The preparation of financial statements in accordance with GAAP
requires the Partnership to make estimates and assumptions that affect the
reported or disclosed amount of assets and liabilities and disclosure of
contingent assets and liabilities at the date of the financial statements
and the reported amounts of revenues and expenses during the reporting
period. Actual results could differ from these estimates.
245 PARK
As a result of the 1996 restructuring, the Partnership owns (through a
limited liability company of which the Partnership is a 99% member) an
approximate 5.56% general partner interest in a newly formed partnership,
World Financial Properties,L.P. ("WFP, LP"). The managing general partner
of WFP, LP is an entity affiliated with certain O&Y creditors and the
proponents of the Plan governing the restructuring and, subject to the
partnership agreement of WFP, LP, has full authority to manage its affairs.
WFP, LP's principal assets are majority and controlling interests in six
office buildings.
In conjunction with the restructuring, the Partnership entered into
the JMB Transaction Agreement dated November 21, 1996, whereby the
Partnership is entitled to receive one third of the monthly management fees
earned at the 245 Park Avenue property through December 2001. Amounts
received may not be less than $400,000 or exceed $600,000 for any twelve
month period and may not be less than $2,300,000 over the term of the
agreement.
WFP, LP and the Partnership each have a substantial amount of
indebtedness remaining. If any of the buildings are sold, any proceeds
would be first applied to repayment of the mortgage and other indebtedness
of WFP, LP. In any event, any net proceeds obtained by the Partnership
would then be required to be used to satisfy notes payable to JMB Realty
Corporation ("JMB") (aggregating approximately $63,051,000 at March 31,
1997).

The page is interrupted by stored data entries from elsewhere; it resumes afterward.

-- ==== Sys2Proof/Decode.lean ====
section
/-! DEFINITION. Decoding of one 32-bit word (R142 to R152) and encoding back. A word that is not an instruction is
rejected by the page scanner's reason (R159, codes 1 to 5 and 14); the lowest code that applies is given. -/

namespace Sys2Proof

/-- Why a word is not an instruction: the reason codes of R159 that concern one word alone. -/
inductive DecodeError where
  | reservedClass | reservedOpcode | reservedField | reservedValue | misalignedReg | limit
deriving DecidableEq, Repr

/-- The reason code of R159. -/
def DecodeError.code : DecodeError → Nat
  | .reservedClass => 1 | .reservedOpcode => 2 | .reservedField => 3
  | .reservedValue => 4 | .misalignedReg => 5 | .limit => 14

/-- Bits [hi:lo] of a word (R5, R10). -/
def fld (w hi lo : Nat) : Nat := w / 2 ^ lo % 2 ^ (hi - lo + 1)

/-- Bit [n] of a word. -/
def bitAt (w n : Nat) : Bool := w / 2 ^ n % 2 == 1

/-- A register field of 6 bits at bit `lo`. -/
def regAt (w lo : Nat) : RegN := BitVec.ofNat 6 (w / 2 ^ lo)

/-- A predicate field of 3 bits at bit `lo`. -/
def predAt (w lo : Nat) : PredN := BitVec.ofNat 3 (w / 2 ^ lo)

/-- A field of n bits at bit `lo`. -/
def immAt (n w lo : Nat) : BitVec n := BitVec.ofNat n (w / 2 ^ lo)

/-- The field code of RMode. -/
def RMode.code : RMode → Nat
  | .rn => 0
  | .rz => 1
  | .ru => 2
  | .rd => 3

/-- RMode of a field code; a reserved code is rejected before this is used. -/
def RMode.ofCode (n : Nat) : RMode :=
  match n with
  | 0 => .rn
  | 1 => .rz
  | 2 => .ru
  | _ => .rd

/-- The field code of Cond. -/
def Cond.code : Cond → Nat
  | .eq => 0
  | .ne => 1
  | .lt => 2
  | .le => 3
  | .gt => 4
  | .ge => 5

/-- Cond of a field code; a reserved code is rejected before this is used. -/
def Cond.ofCode (n : Nat) : Cond :=
  match n with
  | 0 => .eq
  | 1 => .ne
  | 2 => .lt
  | 3 => .le
  | 4 => .gt
  | _ => .ge

/-- The field code of FCond. -/
def FCond.code : FCond → Nat
  | .eq => 0
  | .lt => 1
  | .le => 2
  | .un => 3

/-- FCond of a field code; a reserved code is rejected before this is used. -/
def FCond.ofCode (n : Nat) : FCond :=
  match n with
  | 0 => .eq
  | 1 => .lt
  | 2 => .le
  | _ => .un

/-- The field code of Scope. -/
def Scope.code : Scope → Nat
  | .block => 0
  | .die => 1
  | .device => 2
  | .system => 3

/-- Scope of a field code; a reserved code is rejected before this is used. -/
def Scope.ofCode (n : Nat) : Scope :=
  match n with
  | 0 => .block
  | 1 => .die
  | 2 => .device
  | _ => .system

/-- The field code of Order. -/
def Order.code : Order → Nat
  | .relaxed => 0
  | .acquire => 1
  | .release => 2
  | .acqRel => 3

/-- Order of a field code; a reserved code is rejected before this is used. -/
def Order.ofCode (n : Nat) : Order :=
  match n with
  | 0 => .relaxed
  | 1 => .acquire
  | 2 => .release
  | _ => .acqRel

/-- The field code of FenceKind. -/
def FenceKind.code : FenceKind → Nat
  | .acquire => 0
  | .release => 1
  | .acqRel => 2
  | .sc => 3
  | .engine => 4

/-- FenceKind of a field code; a reserved code is rejected before this is used. -/
def FenceKind.ofCode (n : Nat) : FenceKind :=
  match n with
  | 0 => .acquire
  | 1 => .release
  | 2 => .acqRel
  | 3 => .sc
  | _ => .engine

/-- The field code of Role. -/
def Role.code : Role → Nat
  | .any => 0
  | .copy => 1
  | .matrix => 2
  | .vector => 3

/-- Role of a field code; a reserved code is rejected before this is used. -/
def Role.ofCode (n : Nat) : Role :=
  match n with
  | 0 => .any
  | 1 => .copy
  | 2 => .matrix
  | _ => .vector

/-- The field code of RediMode. -/
def RediMode.code : RediMode → Nat
  | .add => 0
  | .min => 1
  | .max => 2
  | .and => 3

/-- RediMode of a field code; a reserved code is rejected before this is used. -/
def RediMode.ofCode (n : Nat) : RediMode :=
  match n with
  | 0 => .add
  | 1 => .min
  | 2 => .max
  | _ => .and

/-- The field code of RednMode. -/
def RednMode.code : RednMode → Nat
  | .wadd => 0
  | .min => 1
  | .max => 2
  | .or => 3

/-- RednMode of a field code; a reserved code is rejected before this is used. -/
def RednMode.ofCode (n : Nat) : RednMode :=
  match n with
  | 0 => .wadd
  | 1 => .min
  | 2 => .max
  | _ => .or

/-- The field code of RedfMode. -/
def RedfMode.code : RedfMode → Nat
  | .add => 0
  | .min => 1
  | .max => 2

/-- RedfMode of a field code; a reserved code is rejected before this is used. -/
def RedfMode.ofCode (n : Nat) : RedfMode :=
  match n with
  | 0 => .add
  | 1 => .min
  | _ => .max

/-- The field code of ScaniMode. -/
def ScaniMode.code : ScaniMode → Nat
  | .incl => 0
  | .excl => 1
  | .max => 2
  | .nmax => 3

/-- ScaniMode of a field code; a reserved code is rejected before this is used. -/
def ScaniMode.ofCode (n : Nat) : ScaniMode :=
  match n with
  | 0 => .incl
  | 1 => .excl
  | 2 => .max
  | _ => .nmax

/-- The field code of ScanfMode. -/
def ScanfMode.code : ScanfMode → Nat
  | .incl => 0
  | .excl => 1
  | .max => 2
  | .min => 3

/-- ScanfMode of a field code; a reserved code is rejected before this is used. -/
def ScanfMode.ofCode (n : Nat) : ScanfMode :=
  match n with
  | 0 => .incl
  | 1 => .excl
  | 2 => .max
  | _ => .min

/-- The field code of FclassFmt. -/
def FclassFmt.code : FclassFmt → Nat
  | .f32 => 0
  | .f64 => 1
  | .f16 => 2
  | .bf16 => 3

/-- FclassFmt of a field code; a reserved code is rejected before this is used. -/
def FclassFmt.ofCode (n : Nat) : FclassFmt :=
  match n with
  | 0 => .f32
  | 1 => .f64
  | 2 => .f16
  | _ => .bf16

/-- The field code of MreadMode. -/
def MreadMode.code : MreadMode → Nat
  | .v => 0
  | .lo => 1
  | .hi => 2
  | .sat => 3

/-- MreadMode of a field code; a reserved code is rejected before this is used. -/
def MreadMode.ofCode (n : Nat) : MreadMode :=
  match n with
  | 0 => .v
  | 1 => .lo
  | 2 => .hi
  | _ => .sat

/-- The field code of IntTy. -/
def IntTy.code : IntTy → Nat
  | .i32 => 0
  | .n32 => 1
  | .i64 => 2
  | .n64 => 3

/-- IntTy of a field code; a reserved code is rejected before this is used. -/
def IntTy.ofCode (n : Nat) : IntTy :=
  match n with
  | 0 => .i32
  | 1 => .n32
  | 2 => .i64
  | _ => .n64

/-- The field code of SpecialReg. -/
def SpecialReg.code : SpecialReg → Nat
  | .index => 0
  | .nidx => 1
  | .block => 2
  | .bsize => 3
  | .rlo => 4
  | .rhi => 5
  | .argp => 6
  | .seed => 7
  | .ctrb => 8
  | .ftv => 9
  | .fpctl => 10
  | .role => 11
  | .lseq => 12
  | .cyc => 13
  | .ctxd => 32
  | .ctxid => 33
  | .partn => 34
  | .core => 35
  | .ftvset => 36
  | .tcause => 37
  | .tpc => 38
  | .tidx => 39
  | .tdata => 40

/-- SpecialReg of a field code; a reserved code is rejected before this is used. -/
def SpecialReg.ofCode (n : Nat) : SpecialReg :=
  match n with
  | 0 => .index
  | 1 => .nidx
  | 2 => .block
  | 3 => .bsize
  | 4 => .rlo
  | 5 => .rhi
  | 6 => .argp
  | 7 => .seed
  | 8 => .ctrb
  | 9 => .ftv
  | 10 => .fpctl
  | 11 => .role
  | 12 => .lseq
  | 13 => .cyc
  | 32 => .ctxd
  | 33 => .ctxid
  | 34 => .partn
  | 35 => .core
  | 36 => .ftvset
  | 37 => .tcause
  | 38 => .tpc
  | 39 => .tidx
  | _ => .tdata

/-- The conversion code of R212 and R213. -/
def CvtOp.code : CvtOp → Nat
  | .f32F64 => 0
  | .f64F32 => 1
  | .f16F32 => 2
  | .f32F16 => 3
  | .bf16F32 => 4
  | .f32Bf16 => 5
  | .e4m3F32 => 6
  | .e5m2F32 => 7
  | .f32E4m3 => 8
  | .f32E5m2 => 9
  | .mf6F32 => 10
  | .mf4F32 => 11
  | .f32Mf6 => 12
  | .f32Mf4 => 13
  | .f16F64 => 14
  | .f64F16 => 15
  | .f32I32 => 16
  | .f32N32 => 17
  | .f64I32 => 18
  | .f64N32 => 19
  | .f64I64 => 20
  | .f64N64 => 21
  | .f32I64 => 22
  | .f32N64 => 23
  | .i8I32 => 24
  | .i4I32 => 25
  | .toInt s d r => 32 + (if s then 16 else 0) + 4 * d.code + r.code

/-- The conversion of a code; codes 26 to 31 are rejected before this is used. -/
def CvtOp.ofCode (n : Nat) : CvtOp :=
  match n with
  | 0 => .f32F64
  | 1 => .f64F32
  | 2 => .f16F32
  | 3 => .f32F16
  | 4 => .bf16F32
  | 5 => .f32Bf16
  | 6 => .e4m3F32
  | 7 => .e5m2F32
  | 8 => .f32E4m3
  | 9 => .f32E5m2
  | 10 => .mf6F32
  | 11 => .mf4F32
  | 12 => .f32Mf6
  | 13 => .f32Mf4
  | 14 => .f16F64
  | 15 => .f64F16
  | 16 => .f32I32
  | 17 => .f32N32
  | 18 => .f64I32
  | 19 => .f64N32
  | 20 => .f64I64
  | 21 => .f64N64
  | 22 => .f32I64
  | 23 => .f32N64
  | 24 => .i8I32
  | 25 => .i4I32
  | n => .toInt (n / 16 % 2 == 1) (IntTy.ofCode (n / 4 % 4)) (RMode.ofCode (n % 4))


/-- Selectors a word may name at all (R49, R302): the rest are reserved. -/
def SpecialReg.readable (n : Nat) : Bool := n ≤ 13 || (32 ≤ n && n ≤ 40)

/-- Selectors a WRS may name without the scanner rejecting it (R51, R302). -/
def SpecialReg.writable (n : Nat) : Bool := n == 10 || (32 ≤ n && n ≤ 40)

/-- Conversion codes 26 to 31 are reserved (R212). -/
def CvtOp.reserved (n : Nat) : Bool := 26 ≤ n && n ≤ 31

/-- Codes whose overflow choice must be .sat (R214). -/
def CvtOp.satOnly (n : Nat) : Bool := n == 10 || n == 11 || 24 ≤ n

/-- Codes that write a pair (R212, R213). -/
def CvtOp.dstWide (n : Nat) : Bool :=
  n == 1 || n == 15 || (18 ≤ n && n ≤ 21) || (32 ≤ n && n / 8 % 2 == 1)

/-- Codes that read a pair (R212, R213). -/
def CvtOp.srcWide (n : Nat) : Bool :=
  n == 0 || n == 14 || (20 ≤ n && n ≤ 23) || (32 ≤ n && n / 16 % 2 == 1)

/-- The source of a BCAST word (R226). -/
def BcastSrc.at (w : Nat) : BcastSrc :=
  match fld w 3 2 with
  | 0 => .lane (immAt 5 w 4)
  | 1 => .reg (regAt w 4)
  | _ => .last

/-- The b and mode fields of BCAST. -/
def BcastSrc.bits : BcastSrc → Nat
  | .lane n => n.toNat * 16
  | .reg b => b.toNat * 16 + 4
  | .last => 8

/-- The operation of a VOTE word (R226). -/
def VoteOp.at (w : Nat) : VoteOp :=
  match fld w 3 2 with
  | 0 => .all (predAt w 16)
  | 1 => .any (predAt w 16)
  | 2 => .ballot (regAt w 16)
  | _ => .eq (predAt w 16)

/-- The d and mode fields of VOTE. -/
def VoteOp.bits : VoteOp → Nat
  | .all p => p.toNat * 65536
  | .any p => p.toNat * 65536 + 4
  | .ballot d => d.toNat * 65536 + 8
  | .eq p => p.toNat * 65536 + 12

/-- An instruction, or the lowest reason code that applies (R159). -/
def chk (c3 c4 c5 c14 : Bool) (i : Instr) : Except DecodeError Instr :=
  if c3 then .error .reservedField
  else if c4 then .error .reservedValue
  else if c5 then .error .misalignedReg
  else if c14 then .error .limit
  else .ok i

/-- Class LR (R142, R143, R149). -/
def decodeLR (w : Nat) : Except DecodeError Instr :=
  match fld w 27 22 with
  | 0 => .ok (.imulhi (regAt w 16) (regAt w 10) (regAt w 4) (bitAt w 3) (bitAt w 2) (immAt 2 w 0))
  | 1 => .ok (.nmulhi (regAt w 16) (regAt w 10) (regAt w 4) (bitAt w 3) (bitAt w 2) (immAt 2 w 0))
  | 2 => chk ((fld w 2 2 != 0) || (fld w 9 4 != 0)) false false false
      (.popc (regAt w 16) (regAt w 10) (bitAt w 3) (immAt 2 w 0))
  | 3 => chk ((fld w 2 2 != 0) || (fld w 9 4 != 0)) false false false
      (.clz (regAt w 16) (regAt w 10) (bitAt w 3) (immAt 2 w 0))
  | 4 => chk ((fld w 2 2 != 0) || (fld w 9 4 != 0)) false false false
      (.brev (regAt w 16) (regAt w 10) (bitAt w 3) (immAt 2 w 0))
  | 5 => .ok (.bfe (regAt w 16) (regAt w 10) (regAt w 4) (bitAt w 3) (bitAt w 2) (immAt 2 w 0))
  | 6 => .ok (.prmt (regAt w 16) (regAt w 10) (regAt w 4) (bitAt w 3) (bitAt w 2) (immAt 2 w 0))
  | 7 => .ok (.fadd (regAt w 16) (regAt w 10) (regAt w 4) (bitAt w 3) (bitAt w 2) (immAt 2 w 0))
  | 8 => .ok (.fsub (regAt w 16) (regAt w 10) (regAt w 4) (bitAt w 3) (bitAt w 2) (immAt 2 w 0))
  | 9 => .ok (.fmul (regAt w 16) (regAt w 10) (regAt w 4) (bitAt w 3) (bitAt w 2) (immAt 2 w 0))
  | 10 => .ok (.fmin (regAt w 16) (regAt w 10) (regAt w 4) (bitAt w 3) (bitAt w 2) (immAt 2 w 0))
  | 11 => .ok (.fmax (regAt w 16) (regAt w 10) (regAt w 4) (bitAt w 3) (bitAt w 2) (immAt 2 w 0))
  | 12 => chk ((fld w 2 2 != 0) || (fld w 9 4 != 0)) false false false
      (.fabs (regAt w 16) (regAt w 10) (bitAt w 3) (immAt 2 w 0))
  | 13 => chk ((fld w 2 2 != 0) || (fld w 9 4 != 0)) false false false
      (.fneg (regAt w 16) (regAt w 10) (bitAt w 3) (immAt 2 w 0))
  | 14 => chk false false ((bitAt w 16 || bitAt w 10 || bitAt w 4)) false
      (.dadd (regAt w 16) (regAt w 10) (regAt w 4) (bitAt w 3) (bitAt w 2) (immAt 2 w 0))
  | 15 => chk false false ((bitAt w 16 || bitAt w 10 || bitAt w 4)) false
      (.dsub (regAt w 16) (regAt w 10) (regAt w 4) (bitAt w 3) (bitAt w 2) (immAt 2 w 0))
  | 16 => chk false false ((bitAt w 16 || bitAt w 10 || bitAt w 4)) false
      (.dmul (regAt w 16) (regAt w 10) (regAt w 4) (bitAt w 3) (bitAt w 2) (immAt 2 w 0))
  | 17 => chk false false ((bitAt w 16 || bitAt w 10 || bitAt w 4)) false
      (.dmin (regAt w 16) (regAt w 10) (regAt w 4) (bitAt w 3) (bitAt w 2) (immAt 2 w 0))
  | 18 => chk false false ((bitAt w 16 || bitAt w 10 || bitAt w 4)) false
      (.dmax (regAt w 16) (regAt w 10) (regAt w 4) (bitAt w 3) (bitAt w 2) (immAt 2 w 0))
  | 19 => .ok (.hadd2 (regAt w 16) (regAt w 10) (regAt w 4) (bitAt w 3) (bitAt w 2) (immAt 2 w 0))
  | 20 => .ok (.hmul2 (regAt w 16) (regAt w 10) (regAt w 4) (bitAt w 3) (bitAt w 2) (immAt 2 w 0))
  | 21 => .ok (.hmin2 (regAt w 16) (regAt w 10) (regAt w 4) (bitAt w 3) (bitAt w 2) (immAt 2 w 0))
  | 22 => .ok (.hmax2 (regAt w 16) (regAt w 10) (regAt w 4) (bitAt w 3) (bitAt w 2) (immAt 2 w 0))
  | 23 => .ok (.badd2 (regAt w 16) (regAt w 10) (regAt w 4) (bitAt w 3) (bitAt w 2) (immAt 2 w 0))
  | 24 => .ok (.bmul2 (regAt w 16) (regAt w 10) (regAt w 4) (bitAt w 3) (bitAt w 2) (immAt 2 w 0))
  | 25 => chk false ((CvtOp.reserved (fld w 9 4) || (bitAt w 2 && CvtOp.satOnly (fld w 9 4)))) (((CvtOp.dstWide (fld w 9 4) && bitAt w 16) || (CvtOp.srcWide (fld w 9 4) && bitAt w 10))) false
      (.cvt (regAt w 16) (regAt w 10) (CvtOp.ofCode (fld w 9 4)) (bitAt w 3) (bitAt w 2) (immAt 2 w 0))
  | 26 => chk ((fld w 2 2 != 0) || (fld w 9 4 != 0)) false false false
      (.fexp2 (regAt w 16) (regAt w 10) (bitAt w 3) (immAt 2 w 0))
  | 27 => chk ((fld w 2 2 != 0) || (fld w 9 4 != 0)) false false false
      (.flog2 (regAt w 16) (regAt w 10) (bitAt w 3) (immAt 2 w 0))
  | 28 => chk ((fld w 2 2 != 0) || (fld w 9 4 != 0)) false false false
      (.frcp (regAt w 16) (regAt w 10) (bitAt w 3) (immAt 2 w 0))
  | 29 => chk ((fld w 2 2 != 0) || (fld w 9 4 != 0)) false false false
      (.frsq (regAt w 16) (regAt w 10) (bitAt w 3) (immAt 2 w 0))
  | 30 => chk ((fld w 2 2 != 0) || (fld w 9 4 != 0)) false false false
      (.fsqrt (regAt w 16) (regAt w 10) (bitAt w 3) (immAt 2 w 0))
  | 31 => chk ((fld w 2 2 != 0) || (fld w 9 4 != 0)) false false false
      (.fsinp (regAt w 16) (regAt w 10) (bitAt w 3) (immAt 2 w 0))
  | 32 => chk ((fld w 2 2 != 0) || (fld w 9 4 != 0)) false false false
      (.fcosp (regAt w 16) (regAt w 10) (bitAt w 3) (immAt 2 w 0))
  | 33 => chk ((fld w 2 2 != 0) || (fld w 9 4 != 0)) false false false
      (.ftanh (regAt w 16) (regAt w 10) (bitAt w 3) (immAt 2 w 0))
  | 34 => chk ((fld w 2 2 != 0) || (fld w 9 4 != 0)) false ((bitAt w 16 || bitAt w 10)) false
      (.drcp (regAt w 16) (regAt w 10) (bitAt w 3) (immAt 2 w 0))
  | 35 => chk ((fld w 2 2 != 0) || (fld w 9 4 != 0)) false ((bitAt w 16 || bitAt w 10)) false
      (.drsq (regAt w 16) (regAt w 10) (bitAt w 3) (immAt 2 w 0))
  | 36 => .ok (.fscl (regAt w 16) (regAt w 10) (regAt w 4) (bitAt w 3) (bitAt w 2) (immAt 2 w 0))
  | 37 => chk false false ((bitAt w 16 || bitAt w 10)) false
      (.dscl (regAt w 16) (regAt w 10) (regAt w 4) (bitAt w 3) (bitAt w 2) (immAt 2 w 0))
  | 38 => chk ((fld w 2 2 != 0) || (fld w 9 4 != 0)) false false false
      (.ffrc (regAt w 16) (regAt w 10) (bitAt w 3) (immAt 2 w 0))
  | _ => .error .reservedOpcode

Only after such applications would any remaining proceeds be
available to be distributed to the Holders. As a result, it is unlikely
that the Holders ever will receive any significant portion of their
original investment. However, in the event of a sale or other disposition
of any of the properties (including a transfer to the lenders), or of the
Partnership's interest in WFP, LP, the Holders may be allocated substantial
gain for Federal income tax purposes without any corresponding proceeds
from such sale.
TRANSACTIONS WITH AFFILIATES
The Partnership has notes payable and related deferred interest
payable to JMB, an affiliate of the General Partners.
<PAGE>
In accordance with the Partnership Agreement, the Corporate General
Partner and its affiliates are entitled to receive reimbursement for direct
expenses and out-of-pocket expenses related to the administration of the
Partnership and operation of the Partnership's real property investment.
Additionally, the Corporate General Partner and its affiliates are entitled
to reimbursements for portfolio management, legal and accounting services.
The Partnership incurred approximately $4,210 and $2,368 for the three
months ended March 31, 1997 and 1996, respectively, payable to an affiliate
of the Corporate General Partner for portfolio management, legal and
accounting services of which approximately $1,000 of such costs were unpaid
as of March 31, 1997.
UNCONSOLIDATED VENTURE - SUMMARY INFORMATION
Summary income statement information for WFP, LP for the three months
ended March 31, 1997 and 245 Park for the three months ended March 31, 1996
is as follows:
1997 1996
--------- --------
(000's) (000's)
Total income . . . . . . . . . . $ 100,874 24,770
========= ========
Operating income (loss). . . . . $ 13,880 (3,677)
========= ========
Partnership's share
of income (loss) . . . . . . . $ 1,394 (1,774)
========= ========
ADJUSTMENTS
In the opinion of the Corporate General Partner, all adjustments
(consisting solely of normal recurring adjustments) necessary for a fair
presentation (assuming the Partnership continues as a going concern) have
been made to the accompanying figures as of March 31, 1997 and for the
three months ended March 31, 1997 and 1996.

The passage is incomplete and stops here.